DIRECTIONS FOR THIS TASK: Within the listing below, filter for "response" and copy every matching line.

AVAILABLE DATA:
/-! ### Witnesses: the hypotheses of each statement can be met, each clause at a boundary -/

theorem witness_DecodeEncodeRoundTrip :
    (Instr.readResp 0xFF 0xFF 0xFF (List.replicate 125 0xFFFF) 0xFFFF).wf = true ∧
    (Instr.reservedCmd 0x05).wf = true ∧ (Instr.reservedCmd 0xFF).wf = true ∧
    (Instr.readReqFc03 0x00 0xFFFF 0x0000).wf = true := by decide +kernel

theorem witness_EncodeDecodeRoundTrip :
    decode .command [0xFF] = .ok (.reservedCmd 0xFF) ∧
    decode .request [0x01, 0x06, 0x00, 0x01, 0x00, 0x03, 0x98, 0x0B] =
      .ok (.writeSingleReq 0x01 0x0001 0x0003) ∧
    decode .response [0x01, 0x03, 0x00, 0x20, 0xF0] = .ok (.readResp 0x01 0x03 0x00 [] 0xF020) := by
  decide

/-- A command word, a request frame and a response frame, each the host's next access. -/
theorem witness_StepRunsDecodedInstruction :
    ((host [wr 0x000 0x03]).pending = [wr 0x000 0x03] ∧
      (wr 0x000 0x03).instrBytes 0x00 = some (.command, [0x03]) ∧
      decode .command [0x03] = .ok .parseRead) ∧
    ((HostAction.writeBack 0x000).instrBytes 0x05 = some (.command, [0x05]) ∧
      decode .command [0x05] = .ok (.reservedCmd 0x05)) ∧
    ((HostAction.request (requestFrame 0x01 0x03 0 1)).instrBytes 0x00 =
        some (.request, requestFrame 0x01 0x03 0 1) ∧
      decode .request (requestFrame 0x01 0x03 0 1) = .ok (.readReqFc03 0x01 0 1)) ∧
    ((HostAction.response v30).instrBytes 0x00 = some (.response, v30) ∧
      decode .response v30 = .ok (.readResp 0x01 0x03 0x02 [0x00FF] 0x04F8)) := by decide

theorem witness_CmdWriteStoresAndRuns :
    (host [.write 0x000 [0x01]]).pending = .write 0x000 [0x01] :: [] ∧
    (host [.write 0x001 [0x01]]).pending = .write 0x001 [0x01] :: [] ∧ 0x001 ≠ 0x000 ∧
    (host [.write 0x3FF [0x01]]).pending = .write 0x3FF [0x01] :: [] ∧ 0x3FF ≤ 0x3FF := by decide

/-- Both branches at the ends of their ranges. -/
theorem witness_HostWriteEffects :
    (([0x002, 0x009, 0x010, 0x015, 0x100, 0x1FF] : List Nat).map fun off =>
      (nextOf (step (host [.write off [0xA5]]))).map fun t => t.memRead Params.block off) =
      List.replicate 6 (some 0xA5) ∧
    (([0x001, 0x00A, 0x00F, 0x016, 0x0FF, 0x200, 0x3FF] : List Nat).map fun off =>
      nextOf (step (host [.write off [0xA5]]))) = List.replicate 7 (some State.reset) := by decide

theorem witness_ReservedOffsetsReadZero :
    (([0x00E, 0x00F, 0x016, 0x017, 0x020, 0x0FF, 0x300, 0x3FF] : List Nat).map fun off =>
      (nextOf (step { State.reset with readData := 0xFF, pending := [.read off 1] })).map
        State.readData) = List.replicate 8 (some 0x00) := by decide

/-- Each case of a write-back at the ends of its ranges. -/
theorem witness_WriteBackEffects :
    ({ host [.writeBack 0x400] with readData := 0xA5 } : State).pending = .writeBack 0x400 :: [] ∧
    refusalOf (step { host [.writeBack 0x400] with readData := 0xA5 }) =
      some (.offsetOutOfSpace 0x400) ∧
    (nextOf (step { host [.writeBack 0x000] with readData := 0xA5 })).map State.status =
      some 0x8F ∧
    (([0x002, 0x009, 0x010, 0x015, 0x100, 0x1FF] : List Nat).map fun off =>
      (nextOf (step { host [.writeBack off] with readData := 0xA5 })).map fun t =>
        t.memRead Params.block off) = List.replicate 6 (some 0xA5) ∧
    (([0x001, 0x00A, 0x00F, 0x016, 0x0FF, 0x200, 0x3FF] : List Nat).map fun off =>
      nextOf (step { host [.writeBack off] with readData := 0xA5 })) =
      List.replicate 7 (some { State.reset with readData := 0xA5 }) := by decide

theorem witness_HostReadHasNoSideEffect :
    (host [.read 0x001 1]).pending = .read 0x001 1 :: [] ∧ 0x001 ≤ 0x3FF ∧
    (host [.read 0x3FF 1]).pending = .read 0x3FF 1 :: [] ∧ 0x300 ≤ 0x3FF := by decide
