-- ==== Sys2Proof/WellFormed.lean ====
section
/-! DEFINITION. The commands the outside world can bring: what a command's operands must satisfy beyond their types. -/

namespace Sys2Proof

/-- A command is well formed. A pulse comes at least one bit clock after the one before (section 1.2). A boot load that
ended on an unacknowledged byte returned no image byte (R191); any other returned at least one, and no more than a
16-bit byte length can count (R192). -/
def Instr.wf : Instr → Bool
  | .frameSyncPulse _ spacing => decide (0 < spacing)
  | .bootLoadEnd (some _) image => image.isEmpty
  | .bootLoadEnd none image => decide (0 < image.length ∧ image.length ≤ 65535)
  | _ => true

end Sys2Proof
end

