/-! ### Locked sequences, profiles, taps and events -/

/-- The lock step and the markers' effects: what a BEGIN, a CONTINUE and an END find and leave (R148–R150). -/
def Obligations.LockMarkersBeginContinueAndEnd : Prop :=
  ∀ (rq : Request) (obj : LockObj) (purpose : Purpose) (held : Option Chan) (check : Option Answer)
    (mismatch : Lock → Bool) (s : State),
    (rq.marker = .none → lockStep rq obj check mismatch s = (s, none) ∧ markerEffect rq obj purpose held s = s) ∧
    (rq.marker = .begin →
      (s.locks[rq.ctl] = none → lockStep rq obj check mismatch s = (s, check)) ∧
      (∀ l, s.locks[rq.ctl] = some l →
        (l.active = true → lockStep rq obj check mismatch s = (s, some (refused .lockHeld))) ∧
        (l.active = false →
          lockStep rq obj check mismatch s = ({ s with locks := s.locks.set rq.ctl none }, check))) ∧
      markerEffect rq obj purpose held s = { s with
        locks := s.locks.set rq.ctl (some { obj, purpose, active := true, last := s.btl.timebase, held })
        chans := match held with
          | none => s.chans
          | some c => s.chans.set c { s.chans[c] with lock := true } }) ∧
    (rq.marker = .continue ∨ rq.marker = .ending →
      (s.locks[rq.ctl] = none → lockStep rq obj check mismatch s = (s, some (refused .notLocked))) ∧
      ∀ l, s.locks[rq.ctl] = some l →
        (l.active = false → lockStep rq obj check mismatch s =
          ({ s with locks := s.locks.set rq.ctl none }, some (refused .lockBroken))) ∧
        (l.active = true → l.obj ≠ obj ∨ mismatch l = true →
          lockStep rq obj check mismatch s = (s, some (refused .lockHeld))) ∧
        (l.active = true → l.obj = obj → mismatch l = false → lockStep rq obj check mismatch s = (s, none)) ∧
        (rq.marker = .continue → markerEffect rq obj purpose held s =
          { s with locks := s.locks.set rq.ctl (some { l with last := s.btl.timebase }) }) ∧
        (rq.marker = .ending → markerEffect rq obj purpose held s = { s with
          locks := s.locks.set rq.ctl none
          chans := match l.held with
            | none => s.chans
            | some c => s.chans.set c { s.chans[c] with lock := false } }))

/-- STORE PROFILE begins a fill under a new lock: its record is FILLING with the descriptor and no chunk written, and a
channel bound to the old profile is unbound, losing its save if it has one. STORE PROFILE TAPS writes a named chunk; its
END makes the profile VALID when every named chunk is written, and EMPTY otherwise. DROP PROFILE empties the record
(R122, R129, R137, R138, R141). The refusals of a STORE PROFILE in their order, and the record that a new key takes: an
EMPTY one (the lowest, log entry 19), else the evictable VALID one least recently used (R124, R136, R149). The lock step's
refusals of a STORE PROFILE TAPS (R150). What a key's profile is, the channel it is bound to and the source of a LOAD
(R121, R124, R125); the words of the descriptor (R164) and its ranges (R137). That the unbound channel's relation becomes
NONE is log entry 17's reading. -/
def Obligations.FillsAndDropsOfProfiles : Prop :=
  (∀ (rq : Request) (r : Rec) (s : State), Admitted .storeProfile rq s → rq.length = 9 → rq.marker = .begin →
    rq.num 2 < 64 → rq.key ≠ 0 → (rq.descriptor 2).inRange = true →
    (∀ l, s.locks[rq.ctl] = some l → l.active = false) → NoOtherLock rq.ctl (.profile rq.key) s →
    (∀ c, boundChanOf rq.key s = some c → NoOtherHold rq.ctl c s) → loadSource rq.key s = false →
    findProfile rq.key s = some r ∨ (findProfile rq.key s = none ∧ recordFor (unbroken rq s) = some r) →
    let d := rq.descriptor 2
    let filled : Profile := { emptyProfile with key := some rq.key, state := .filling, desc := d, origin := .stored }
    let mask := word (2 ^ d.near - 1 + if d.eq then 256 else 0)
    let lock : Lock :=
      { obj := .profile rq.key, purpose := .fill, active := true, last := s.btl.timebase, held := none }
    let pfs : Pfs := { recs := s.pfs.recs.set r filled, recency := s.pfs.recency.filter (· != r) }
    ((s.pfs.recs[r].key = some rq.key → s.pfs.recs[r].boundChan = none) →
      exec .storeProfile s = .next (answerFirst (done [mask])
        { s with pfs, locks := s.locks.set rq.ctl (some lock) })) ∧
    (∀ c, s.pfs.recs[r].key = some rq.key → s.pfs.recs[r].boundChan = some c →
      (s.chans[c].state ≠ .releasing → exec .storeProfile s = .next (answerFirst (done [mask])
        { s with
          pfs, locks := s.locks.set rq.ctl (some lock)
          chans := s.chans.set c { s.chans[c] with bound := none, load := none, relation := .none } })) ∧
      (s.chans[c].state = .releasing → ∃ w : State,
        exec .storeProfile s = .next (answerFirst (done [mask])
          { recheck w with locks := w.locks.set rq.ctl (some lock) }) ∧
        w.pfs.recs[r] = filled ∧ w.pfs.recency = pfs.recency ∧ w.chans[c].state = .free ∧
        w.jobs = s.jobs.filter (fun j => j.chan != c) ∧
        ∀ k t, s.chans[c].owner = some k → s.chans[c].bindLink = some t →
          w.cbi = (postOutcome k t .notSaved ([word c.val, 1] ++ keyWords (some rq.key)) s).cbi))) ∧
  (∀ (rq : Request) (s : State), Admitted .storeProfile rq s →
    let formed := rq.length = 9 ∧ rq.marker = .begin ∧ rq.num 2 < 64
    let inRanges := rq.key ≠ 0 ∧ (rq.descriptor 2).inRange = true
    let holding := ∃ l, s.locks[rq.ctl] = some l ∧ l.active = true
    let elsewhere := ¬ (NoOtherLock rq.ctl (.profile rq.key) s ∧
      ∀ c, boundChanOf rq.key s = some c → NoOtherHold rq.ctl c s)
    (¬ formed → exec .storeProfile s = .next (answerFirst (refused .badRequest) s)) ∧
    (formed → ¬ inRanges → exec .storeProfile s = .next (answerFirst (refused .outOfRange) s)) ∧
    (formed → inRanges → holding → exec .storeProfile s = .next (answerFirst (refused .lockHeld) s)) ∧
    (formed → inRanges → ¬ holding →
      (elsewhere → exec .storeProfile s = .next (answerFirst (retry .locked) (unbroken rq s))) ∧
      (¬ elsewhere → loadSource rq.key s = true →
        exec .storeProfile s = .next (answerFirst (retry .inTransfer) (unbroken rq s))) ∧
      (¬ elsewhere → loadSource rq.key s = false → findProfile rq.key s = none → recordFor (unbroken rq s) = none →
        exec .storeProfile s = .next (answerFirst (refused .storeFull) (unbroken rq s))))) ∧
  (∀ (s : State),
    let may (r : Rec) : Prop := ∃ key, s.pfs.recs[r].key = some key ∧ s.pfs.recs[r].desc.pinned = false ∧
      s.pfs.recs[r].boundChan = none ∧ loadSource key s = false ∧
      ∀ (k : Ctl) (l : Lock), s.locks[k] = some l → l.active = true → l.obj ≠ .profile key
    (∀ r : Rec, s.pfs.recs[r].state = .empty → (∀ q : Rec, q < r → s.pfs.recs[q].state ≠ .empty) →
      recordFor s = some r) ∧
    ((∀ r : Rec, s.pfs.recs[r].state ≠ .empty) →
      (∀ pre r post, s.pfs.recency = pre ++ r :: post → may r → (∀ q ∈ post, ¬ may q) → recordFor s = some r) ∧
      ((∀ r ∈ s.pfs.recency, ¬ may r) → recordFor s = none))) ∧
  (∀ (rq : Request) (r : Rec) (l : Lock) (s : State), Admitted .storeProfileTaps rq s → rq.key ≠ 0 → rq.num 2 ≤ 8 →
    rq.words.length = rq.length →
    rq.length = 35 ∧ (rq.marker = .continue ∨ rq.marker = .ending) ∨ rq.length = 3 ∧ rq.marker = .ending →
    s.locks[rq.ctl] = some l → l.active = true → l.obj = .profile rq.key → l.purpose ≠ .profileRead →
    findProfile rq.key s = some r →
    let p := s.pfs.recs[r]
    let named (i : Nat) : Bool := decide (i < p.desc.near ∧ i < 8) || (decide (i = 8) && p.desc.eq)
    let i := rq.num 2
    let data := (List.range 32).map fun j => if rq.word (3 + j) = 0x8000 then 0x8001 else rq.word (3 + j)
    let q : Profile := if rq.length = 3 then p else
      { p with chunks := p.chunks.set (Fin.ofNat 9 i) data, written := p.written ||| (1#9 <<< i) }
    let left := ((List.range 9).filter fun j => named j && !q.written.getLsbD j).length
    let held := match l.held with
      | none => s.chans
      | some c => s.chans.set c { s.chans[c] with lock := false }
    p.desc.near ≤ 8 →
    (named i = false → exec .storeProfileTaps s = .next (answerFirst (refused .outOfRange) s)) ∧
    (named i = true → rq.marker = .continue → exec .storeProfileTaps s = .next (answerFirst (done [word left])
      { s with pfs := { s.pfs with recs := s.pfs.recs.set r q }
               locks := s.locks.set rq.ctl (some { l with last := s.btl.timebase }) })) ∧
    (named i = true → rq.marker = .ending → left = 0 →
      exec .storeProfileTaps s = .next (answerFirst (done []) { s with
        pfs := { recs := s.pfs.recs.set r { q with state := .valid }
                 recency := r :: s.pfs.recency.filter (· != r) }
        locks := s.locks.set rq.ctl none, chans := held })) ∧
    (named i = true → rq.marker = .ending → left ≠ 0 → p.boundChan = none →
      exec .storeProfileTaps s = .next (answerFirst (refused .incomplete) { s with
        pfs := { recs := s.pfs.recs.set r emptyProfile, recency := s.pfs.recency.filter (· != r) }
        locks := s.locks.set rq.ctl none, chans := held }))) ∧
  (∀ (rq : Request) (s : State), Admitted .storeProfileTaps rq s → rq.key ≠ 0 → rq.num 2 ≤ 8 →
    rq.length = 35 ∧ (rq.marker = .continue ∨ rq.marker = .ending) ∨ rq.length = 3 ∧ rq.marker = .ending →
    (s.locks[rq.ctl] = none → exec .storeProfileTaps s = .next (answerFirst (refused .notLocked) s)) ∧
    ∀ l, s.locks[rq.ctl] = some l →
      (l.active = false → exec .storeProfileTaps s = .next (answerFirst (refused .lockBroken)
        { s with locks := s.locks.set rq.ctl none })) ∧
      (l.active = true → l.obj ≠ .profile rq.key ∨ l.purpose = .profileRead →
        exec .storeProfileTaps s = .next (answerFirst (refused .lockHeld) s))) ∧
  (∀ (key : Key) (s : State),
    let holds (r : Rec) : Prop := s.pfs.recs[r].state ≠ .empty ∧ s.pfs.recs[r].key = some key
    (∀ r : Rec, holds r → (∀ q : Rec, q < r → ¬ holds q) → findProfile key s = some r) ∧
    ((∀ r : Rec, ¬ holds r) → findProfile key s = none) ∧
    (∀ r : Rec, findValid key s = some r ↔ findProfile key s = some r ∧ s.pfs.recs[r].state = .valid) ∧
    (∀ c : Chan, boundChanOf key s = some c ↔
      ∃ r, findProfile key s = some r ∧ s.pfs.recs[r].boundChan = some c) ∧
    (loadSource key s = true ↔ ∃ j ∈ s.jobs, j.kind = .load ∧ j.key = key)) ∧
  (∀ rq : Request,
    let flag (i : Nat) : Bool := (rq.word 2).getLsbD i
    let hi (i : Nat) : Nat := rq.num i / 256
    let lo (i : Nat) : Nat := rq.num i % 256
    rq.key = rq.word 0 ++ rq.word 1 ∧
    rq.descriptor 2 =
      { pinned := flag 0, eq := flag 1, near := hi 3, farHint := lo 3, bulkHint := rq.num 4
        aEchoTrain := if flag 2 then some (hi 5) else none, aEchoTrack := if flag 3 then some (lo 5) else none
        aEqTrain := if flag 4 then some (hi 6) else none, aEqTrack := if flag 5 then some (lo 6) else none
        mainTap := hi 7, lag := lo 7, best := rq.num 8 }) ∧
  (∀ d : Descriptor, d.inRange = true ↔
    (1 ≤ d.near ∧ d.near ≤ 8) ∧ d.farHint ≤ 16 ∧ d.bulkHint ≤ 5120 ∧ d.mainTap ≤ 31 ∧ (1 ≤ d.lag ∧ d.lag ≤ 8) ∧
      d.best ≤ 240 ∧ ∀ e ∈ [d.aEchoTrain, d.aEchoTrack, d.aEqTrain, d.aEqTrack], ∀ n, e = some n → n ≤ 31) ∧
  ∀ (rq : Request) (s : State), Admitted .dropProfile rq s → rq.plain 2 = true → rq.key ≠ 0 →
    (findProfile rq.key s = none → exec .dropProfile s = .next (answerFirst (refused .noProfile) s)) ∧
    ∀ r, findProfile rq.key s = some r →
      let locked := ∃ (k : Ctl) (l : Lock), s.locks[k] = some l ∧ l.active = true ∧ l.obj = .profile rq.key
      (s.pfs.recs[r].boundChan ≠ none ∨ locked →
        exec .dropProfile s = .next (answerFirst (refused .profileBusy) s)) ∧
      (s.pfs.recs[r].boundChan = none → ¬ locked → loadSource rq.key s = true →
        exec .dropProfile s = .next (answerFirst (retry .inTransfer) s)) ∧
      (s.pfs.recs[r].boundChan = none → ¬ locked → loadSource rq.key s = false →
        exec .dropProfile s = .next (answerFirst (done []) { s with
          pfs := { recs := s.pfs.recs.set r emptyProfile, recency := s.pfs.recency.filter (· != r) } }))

ANSWER:
    decode .response [0x01, 0x03, 0x00, 0x20, 0xF0] = .ok (.readResp 0x01 0x03 0x00 [] 0xF020) := by
/-- A command word, a request frame and a response frame, each the host's next access. -/
    ((HostAction.response v30).instrBytes 0x00 = some (.response, v30) ∧
      decode .response v30 = .ok (.readResp 0x01 0x03 0x02 [0x00FF] 0x04F8)) := by decide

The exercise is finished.